Are domestically funded NGOs all angelic?

There should be a debate on funding and patrons of NGOs – not only foreign-funded but domestic as well

seema

Seema Sindhu | June 16, 2014



Prime minister Narendra Modi could be considered a lucky man, for he is reaping the benefits of what UPA sowed. Somewhere in 2010, when I was working with a prominent business newspaper, my then editor had raised the very issue which the Intelligence Bureau (IB) has captured in its report that has taken the nation by storm: that many NGOs are coming in the way of development, and are lending a negative tweaking to the country’s growth plans.

But back to my story from four years ago. UPA-II had come to power again after surviving a fatal blow by the Left parties, when Manmohan Singh had paved the way for Indo-US Nuclear deal. My editor had asked us to explore a story about the funding and patrons of some of the NGOs mentioned in the IB report. In fact, in retrospect, the contents of the report seem to be stolen from the discussion we had in our Saturday meeting, which we jokingly called a "concentration camp".

My then editor had expressed his concern that these NGOs seem to have some covert agenda to halt development in not just India but in all Asian countries.

The Manmohan Singhy-led government was equally concerned with the growing influence of some NGOs, though people are making inferences by linking the content in the IB report with Narendra Modi, then the chief minister of Gujarat, a state that has been a hotbed of one of the longest NGO-driven campaign in the country – the Narmada Bachao Andolan (NBA).

The Intelligence Bureau report has alleged that NGOs are working at the behest of foreign powers to scuttle India's development – albeit without providing any evidence to support these claims.

The report claims the protests against the Kudankulam nuclear plant in Tamil Nadu, for instance, had "deep and growing connections with US and German entities". There is, however, every reason to believe what the report enumerates.

Although India has huge amount of resources to generate hydropower, it had to limit its production due to campaigns by the likes of NBA and others.

Slowly, the country shifted focus to thermal (or coal-based) power. While India is one of the largest ground-bed of coal, it is hugely dependent on imported coal as the quality of coal in India is not very good and we don't have the apt technology to refine it. No wonder, critics could say, that the NGOs protested many a mining projects and thermal projects in India. After all, would it not be in the interest of countries we buy coal from?

Now, when the Manmohan Singh government signed the Indo-US nuclear deal in 2008 and survived the fatal blow of withdrawal of support by the Left Front, NGOs became active in Kudankulam nuclear plant as well.

Not going into the debate whether nuclear power is the need of the hour or not, activities and motives of the NGOs certainly need to be scrutinised. And sooner the better, as the economy is in woods of slowdown and many mega-investment and infrastructure projects are stuck amid protests by NGOs.
In fact, there is another interesting point I wish to note here.
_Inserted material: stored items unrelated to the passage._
-- ==== Sys2Proof/Certificates/Slice0/Obligations.lean ====
section
/-! DEFINITION. What is claimed of the model: the vocabulary, and one statement for each group of the spec's rules. A
statement under Sys2Proof.Claims is a part of an obligation, which the end of the file joins from them. -/

/-! ### Vocabulary -/

namespace Sys2Proof.Claims

open Sys2Proof.Machine

/-- A register form of the integer group computes `f`, on whole registers or, for .W, on their low words with the result
sign-extended. -/
def IntForm (i : Reg → Reg → Reg → Bool → Instr) (f : (n : Nat) → BitVec n → BitVec n → BitVec n) : Prop :=
  ∀ (s : State) (t : Thread) (d a b : Reg), Issues s t →
    exec (i d a b false) s = .next (s.setThread ((t.writeReg d (f 64 (t.reg a) (t.reg b))).advance)) ∧
    exec (i d a b true) s = .next (s.setThread
      ((t.writeReg d ((f 32 ((t.reg a).setWidth 32) ((t.reg b).setWidth 32)).signExtend 64)).advance))

/-- A unary form of the integer group gives a count `r` of an `n`-bit operand with the property `P`. -/
def CountForm (i : Reg → Reg → Bool → Instr) (P : (n : Nat) → BitVec n → Nat → Prop) : Prop :=
  ∀ (s : State) (t : Thread) (d a : Reg), Issues s t →
    (∃ r, P 64 (t.reg a) r ∧ exec (i d a false) s = .next (s.setThread ((t.writeReg d (BitVec.ofNat 64 r)).advance))) ∧
    (∃ r, P 32 ((t.reg a).setWidth 32) r ∧ exec (i d a true) s = .next (s.setThread ((t.writeReg d (BitVec.ofNat 64 r)).advance)))

/-- An immediate form writes `f` of its source. -/
def ImmForm (i : Reg → Reg → Instr) (f : Word → Word) : Prop :=
  ∀ (s : State) (t : Thread) (d a : Reg), Issues s t →
    exec (i d a) s = .next (s.setThread ((t.writeReg d (f (t.reg a))).advance))

/-- One step of the reflected CRC-32C. -/
def crcBit (c : BitVec 32) (bit : Bool) : BitVec 32 :=
  if (c.getLsbD 0) != bit then (c >>> 1) ^^^ 0x82F63B78#32 else c >>> 1

/-- A branch goes to its displacement where `c` holds of its sources, and to the next instruction where it does not. -/
def BranchForm (i : Reg → Reg → BitVec 16 → Instr) (c : Word → Word → Prop) : Prop :=
  ∀ (s : State) (t : Thread) (a b : Reg) (disp : BitVec 16), Issues s t →
    (c (t.reg a) (t.reg b) → exec (i a b disp) s = .next (s.setThread { t with pc := t.pc + 4 * disp.signExtend 64 })) ∧
    (¬ c (t.reg a) (t.reg b) → exec (i a b disp) s = .next (s.setThread { t with pc := t.pc + 4 }))

/-- A floating form of two sources writes `f` of them, rounded by its RS code, and raises the flags of that result. -/
def FloatForm (i : Reg → Reg → Reg → Bool → Instr) (f : Fmt → Val → Val → Nat × Flags) : Prop :=
  ∀ (s : State) (t : Thread) (d a b : Reg) (p : Bool), Issues s t →
    let r := f (precFmt p) (t.fsrc a p) (t.fsrc b p)
    exec (i d a b p) s = .next (s.setThread ({ t.writeReg d (BitVec.ofNat 64 r.1) with fflags := t.fflags ||| r.2 }.advance))

end Sys2Proof.Claims

/-! ### Registers (R276) -/

open Sys2Proof Sys2Proof.Machine Sys2Proof.Claims

/-- R276: g0 always reads zero and a write to it is discarded; a write to any other register is what it then reads, and
no other register changes. -/
def Sys2Proof.Claims.RegisterZeroAndWrites : Prop :=
  ∀ (t : Thread) (d r : Reg) (v : Word),
    t.reg 0 = 0 ∧ (t.writeReg 0 v = t) ∧ (d ≠ 0 → (t.writeReg d v).reg d = v) ∧ (r ≠ d → (t.writeReg d v).reg r = t.reg r)

/-! ### Integer instructions (R301, R304-R307) -/

/-- R304: the sums, differences, bitwise operations and shifts of the integer group. -/
def Sys2Proof.Claims.IntegerArithmetic : Prop :=
  IntForm .add (fun _ x y => x + y) ∧ IntForm .sub (fun _ x y => x - y) ∧ IntForm .and (fun _ x y => x &&& y) ∧
  IntForm .or (fun _ x y => x ||| y) ∧ IntForm .xor (fun _ x y => x ^^^ y) ∧
  IntForm .shl (fun n x y => x <<< (y.toNat % n)) ∧ IntForm .shr (fun n x y => x >>> (y.toNat % n)) ∧
  IntForm .sra (fun n x y => x.sshiftRight (y.toNat % n))

/-- R304, R305: products by their low and high halves; quotients truncated toward zero and remainders with the sign of
the dividend, with the results R305 gives for a divisor of zero. -/
def Sys2Proof.Claims.IntegerMultiplyDivide : Prop :=
  IntForm .mul (fun _ x y => x * y) ∧
  IntForm .mulh (fun n x y => (x.signExtend (2 * n) * y.signExtend (2 * n)).extractLsb' n n) ∧
  IntForm .mulhu (fun n x y => (x.setWidth (2 * n) * y.setWidth (2 * n)).extractLsb' n n) ∧
  IntForm .div (fun n x y => if y = 0 then BitVec.allOnes n else x.sdiv y) ∧
  IntForm .divu (fun n x y => if y = 0 then BitVec.allOnes n else x.udiv y) ∧
  IntForm .rem (fun _ x y => if y = 0 then x else x.srem y) ∧
  IntForm .remu (fun _ x y => if y = 0 then x else x.umod y)

/-- R304: the lesser and the greater, signed and unsigned, and the two comparisons. -/
def Sys2Proof.Claims.IntegerCompare : Prop :=
  IntForm .min (fun _ x y => if x.sle y then x else y) ∧ IntForm .max (fun _ x y => if x.sle y then y else x) ∧
  IntForm .minu (fun _ x y => if x.ule y then x else y) ∧ IntForm .maxu (fun _ x y => if x.ule y then y else x) ∧
  IntForm .slt (fun n x y => if x.slt y then 1#n else 0#n) ∧ IntForm .sltu (fun n x y => if x.ult y then 1#n else 0#n)

/-- R304, R306: counts of leading zeros, trailing zeros and one bits; the bytes in reverse order; the CRC-32C of the low
8, 16, 32 or 64 bits of gb, least significant first, zero-extended. -/
def Sys2Proof.Claims.IntegerBits : Prop :=
  CountForm .clz (fun n x r => r ≤ n ∧ (∀ j, n - r ≤ j → x.getLsbD j = false) ∧ (r < n → x.getLsbD (n - 1 - r) = true)) ∧
  CountForm .ctz (fun n x r => r ≤ n ∧ (∀ j, j < r → x.getLsbD j = false) ∧ (r < n → x.getLsbD r = true)) ∧
  CountForm .popc (fun n x r => r = ((List.range n).filter (fun j => x.getLsbD j)).length) ∧
  (∀ (s : State) (t : Thread) (d a : Reg), Issues s t →
    (∃ v : Word, (∀ k, k < 8 → v.extractLsb' (8 * k) 8 = (t.reg a).extractLsb' (8 * (7 - k)) 8) ∧
      exec (.bswap d a false) s = .next (s.setThread ((t.writeReg d v).advance))) ∧
    (∃ v : BitVec 32, (∀ k, k < 4 → v.extractLsb' (8 * k) 8 = (t.reg a).extractLsb' (8 * (3 - k)) 8) ∧
      exec (.bswap d a true) s = .next (s.setThread ((t.writeReg d (v.signExtend 64)).advance)))) ∧
  (∀ (s : State) (t : Thread) (d a b : Reg) (sub : BitVec 2), Issues s t →
    exec (.crcw d a b sub) s = .next (s.setThread ((t.writeReg d
      (((List.range (8 * 2 ^ sub.toNat)).foldl (fun c i => crcBit c ((t.reg b).getLsbD i)) ((t.reg a).setWidth 32)).setWidth 64)).advance)))

/-- R307: the immediate forms, all on 64 bits, and LIH. -/
def Sys2Proof.Claims.ImmediateForms : Prop :=
  (∀ imm, ImmForm (fun d a => .addi d a imm) (fun x => x + imm.signExtend 64)) ∧
  (∀ imm, ImmForm (fun d a => .andi d a imm) (fun x => x &&& imm.setWidth 64)) ∧
  (∀ imm, ImmForm (fun d a => .ori d a imm) (fun x => x ||| imm.setWidth 64)) ∧
  (∀ imm, ImmForm (fun d a => .xori d a imm) (fun x => x ^^^ imm.setWidth 64)) ∧
  (∀ imm, ImmForm (fun d a => .shli d a imm) (fun x => x <<< imm.toNat)) ∧
  (∀ imm, ImmForm (fun d a => .shri d a imm) (fun x => x >>> imm.toNat)) ∧
  (∀ imm, ImmForm (fun d a => .srai d a imm) (fun x => x.sshiftRight imm.toNat)) ∧
  (∀ imm, ImmForm (fun d a => .slti d a imm) (fun x => if x.slt (imm.signExtend 64) then 1 else 0)) ∧
  (∀ imm, ImmForm (fun d a => .sltui d a imm) (fun x => if x.ult (imm.signExtend 64) then 1 else 0)) ∧
  (∀ (s : State) (t : Thread) (d : Reg) (imm : BitVec 16), Issues s t →
    exec (.lih d imm) s = .next (s.setThread ((t.writeReg d ((imm.setWidth 32 <<< 16).signExtend 64)).advance)))

/-! ### Floating point (R301, R303, R308-R311) -/

/-- R308-R311: what each floating form writes and which flags it adds, from its operands as its precision reads them:
FADD to FMAC round the exact result once by RS (FMAC with the old gd), FMIN and FMAX give an operand, FEQ, FLT and FLE a
truth value, FCLASS a class bit and no flag. The arithmetic on values is that of the model's own functions, which
`FloatSpecials` and `FloatCompare` speak about. -/
def Obligations.FloatForms : Prop :=
  (∀ rs, FloatForm (fun d a b p => .fadd d a b rs p) (fpAdd (rsOf rs))) ∧
  (∀ rs, FloatForm (fun d a b p => .fsub d a b rs p) (fpSub (rsOf rs))) ∧
  (∀ rs, FloatForm (fun d a b p => .fmul d a b rs p) (fpMul (rsOf rs))) ∧
  (∀ rs, FloatForm (fun d a b p => .fdiv d a b rs p) (fpDiv (rsOf rs))) ∧
  (∀ (s : State) (t : Thread) (d a : Reg) (rs : BitVec 3) (p : Bool), Issues s t →
    exec (.fsqrt d a rs p) s = .next (s.setThread (t.fretire d (fpSqrt (rsOf rs) (precFmt p) (t.fsrc a p))))) ∧
  (∀ (s : State) (t : Thread) (d a b : Reg) (rs : BitVec 3) (p : Bool), Issues s t →
    exec (.fmac d a b rs p) s =
      .next (s.setThread (t.fretire d (fpMac (rsOf rs) (precFmt p) (t.fsrc a p) (t.fsrc b p) (t.fsrc d p))))) ∧
  (∀ (s : State) (t : Thread) (d a b : Reg) (p : Bool), Issues s t →
    let x := (t.reg a).toNat % 2 ^ (precFmt p).width
    let y := (t.reg b).toNat % 2 ^ (precFmt p).width
    exec (.fmin d a b p) s = .next (s.setThread (t.fretire d (fpPick false (precFmt p) x y (t.fsrc a p) (t.fsrc b p)))) ∧
    exec (.fmax d a b p) s = .next (s.setThread (t.fretire d (fpPick true (precFmt p) x y (t.fsrc a p) (t.fsrc b p))))) ∧
  FloatForm .feq (fun _ x y => if x.isNan || y.isNan then (0, fNanIn) else (bit1 (eqVal x y), 0)) ∧
  FloatForm .flt (fun _ x y => if x.isNan || y.isNan then (0, fInvalid ||| fNanIn) else (bit1 (ltVal false x y), 0)) ∧
  FloatForm .fle (fun _ x y => if x.isNan || y.isNan then (0, fInvalid ||| fNanIn) else (bit1 (!ltVal false y x), 0)) ∧
  (∀ (s : State) (t : Thread) (d a : Reg) (code : BitVec 5) (rs : BitVec 3), Issues s t →
    exec (.fcvt d a code rs) s = .next (s.setThread (t.fretire d (fpCvt code.toNat (rsOf rs) (t.reg a))))) ∧
  (∀ (s : State) (t : Thread) (d a : Reg) (p : Bool), Issues s t →
    ∃ k, k ≤ 8 ∧ exec (.fclass d a p) s = .next (s.setThread ((t.writeReg d (BitVec.ofNat 64 (2 ^ k))).advance)))

/-- R309, the table of special operands, for every rounding code and both precisions: any NaN operand gives the canonical
NaN and NaN-in alone; infinities of unlike sign added, an infinity times zero, zero over zero and infinity over infinity
give the canonical NaN and invalid; a finite nonzero number over zero gives an infinity with the xor of the signs and
divide-by-zero; the square root of a negative number gives the canonical NaN and invalid, of −0 gives −0 and no flag. -/
def Sys2Proof.Claims.FloatSpecials : Prop :=
  ∀ (rs : Rs) (p : Bool) (x y z : Val) (n k : Bool) (m : Nat) (e : Int) (m' : Nat) (e' : Int),
    let f := precFmt p
    (x = .nan ∨ y = .nan → fpAdd rs f x y = (f.nan, fNanIn) ∧ fpSub rs f x y = (f.nan, fNanIn) ∧
      fpMul rs f x y = (f.nan, fNanIn) ∧ fpDiv rs f x y = (f.nan, fNanIn) ∧ fpMac rs f x y z = (f.nan, fNanIn)) ∧
    (z = .nan → fpMac rs f x y z = (f.nan, fNanIn)) ∧ fpSqrt rs f .nan = (f.nan, fNanIn) ∧
    fpAdd rs f (.inf n) (.inf !n) = (f.nan, fInvalid) ∧ fpSub rs f (.inf n) (.inf n) = (f.nan, fInvalid) ∧
    fpMul rs f (.num n 0 e) (.inf k) = (f.nan, fInvalid) ∧ fpMul rs f (.inf k) (.num n 0 e) = (f.nan, fInvalid) ∧
    fpDiv rs f (.num n 0 e) (.num k 0 e') = (f.nan, fInvalid) ∧ fpDiv rs f (.inf n) (.inf k) = (f.nan, fInvalid) ∧
    (m ≠ 0 → fpDiv rs f (.num n m e) (.num k 0 e') = (f.inf (n != k), fDivZero)) ∧
    (m ≠ 0 → fpSqrt rs f (.num true m e) = (f.nan, fInvalid)) ∧ fpSqrt rs f (.inf true) = (f.nan, fInvalid) ∧
    fpSqrt rs f (.num true 0 e) = (f.sign true, 0) ∧
    (m' ≠ 0 → fpMul rs f (.inf n) (.num k m' e') = (f.inf (n != k), 0))

/-- R310: on finite numbers the comparisons order the numbers themselves, so that +0 and −0 are equal. -/
def Sys2Proof.Claims.FloatCompare : Prop :=
  ∀ (n k : Bool) (m m' : Nat) (e e' : Int),
    let q (n : Bool) (m : Nat) (e : Int) : ℚ := (if n then -1 else 1) * m * (2 : ℚ) ^ e
    (ltVal false (.num n m e) (.num k m' e') = true ↔ q n m e < q k m' e') ∧
    (eqVal (.num n m e) (.num k m' e') = true ↔ q n m e = q k m' e')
The word "foreign" is more sinned against. Even domestic funding of NGOs, which is usually considered holier than thou, should be under scrutiny.

I remember visiting a steel plant of a big company (now embroiled in the coal scam) in Odisha, and while discussing local issues there a very senior official of the company narrated a story when he was working with another company (name withheld since we cannot verify veracity of the story). "People in steel (sector) need to have a heart of steel. It's very difficult to do business in mining. I am not saying they are all saints but the mining business is certainly one of the most difficult,” the official had said. “Apart from environmental clearances and other red-tape issues, dealing with the local people and NGOs is the toughest of all.

“When I was with this company, I came across an interesting issue. We often feel NGOs get funds from foreign entities with vested interest. But in this case, the NGOs got funding from small miners in the area to stop this company from coming there. Big companies have stringent operational rules and spend huge amounts of money on CSR and labour welfare, which the small operators fear.

“After a long investigation of the people involved in the protests, I came to know they were pawns of the local miners’ lobby. For them, it was a fight for survival after all."

Different strokes for different folks. But the arguments above seems convincing enough to debate the funding and patrons of NGOs – not only foreign-funded but domestic as well. There is a strong case to bring NGOs under the ambit of the Right to Information Act.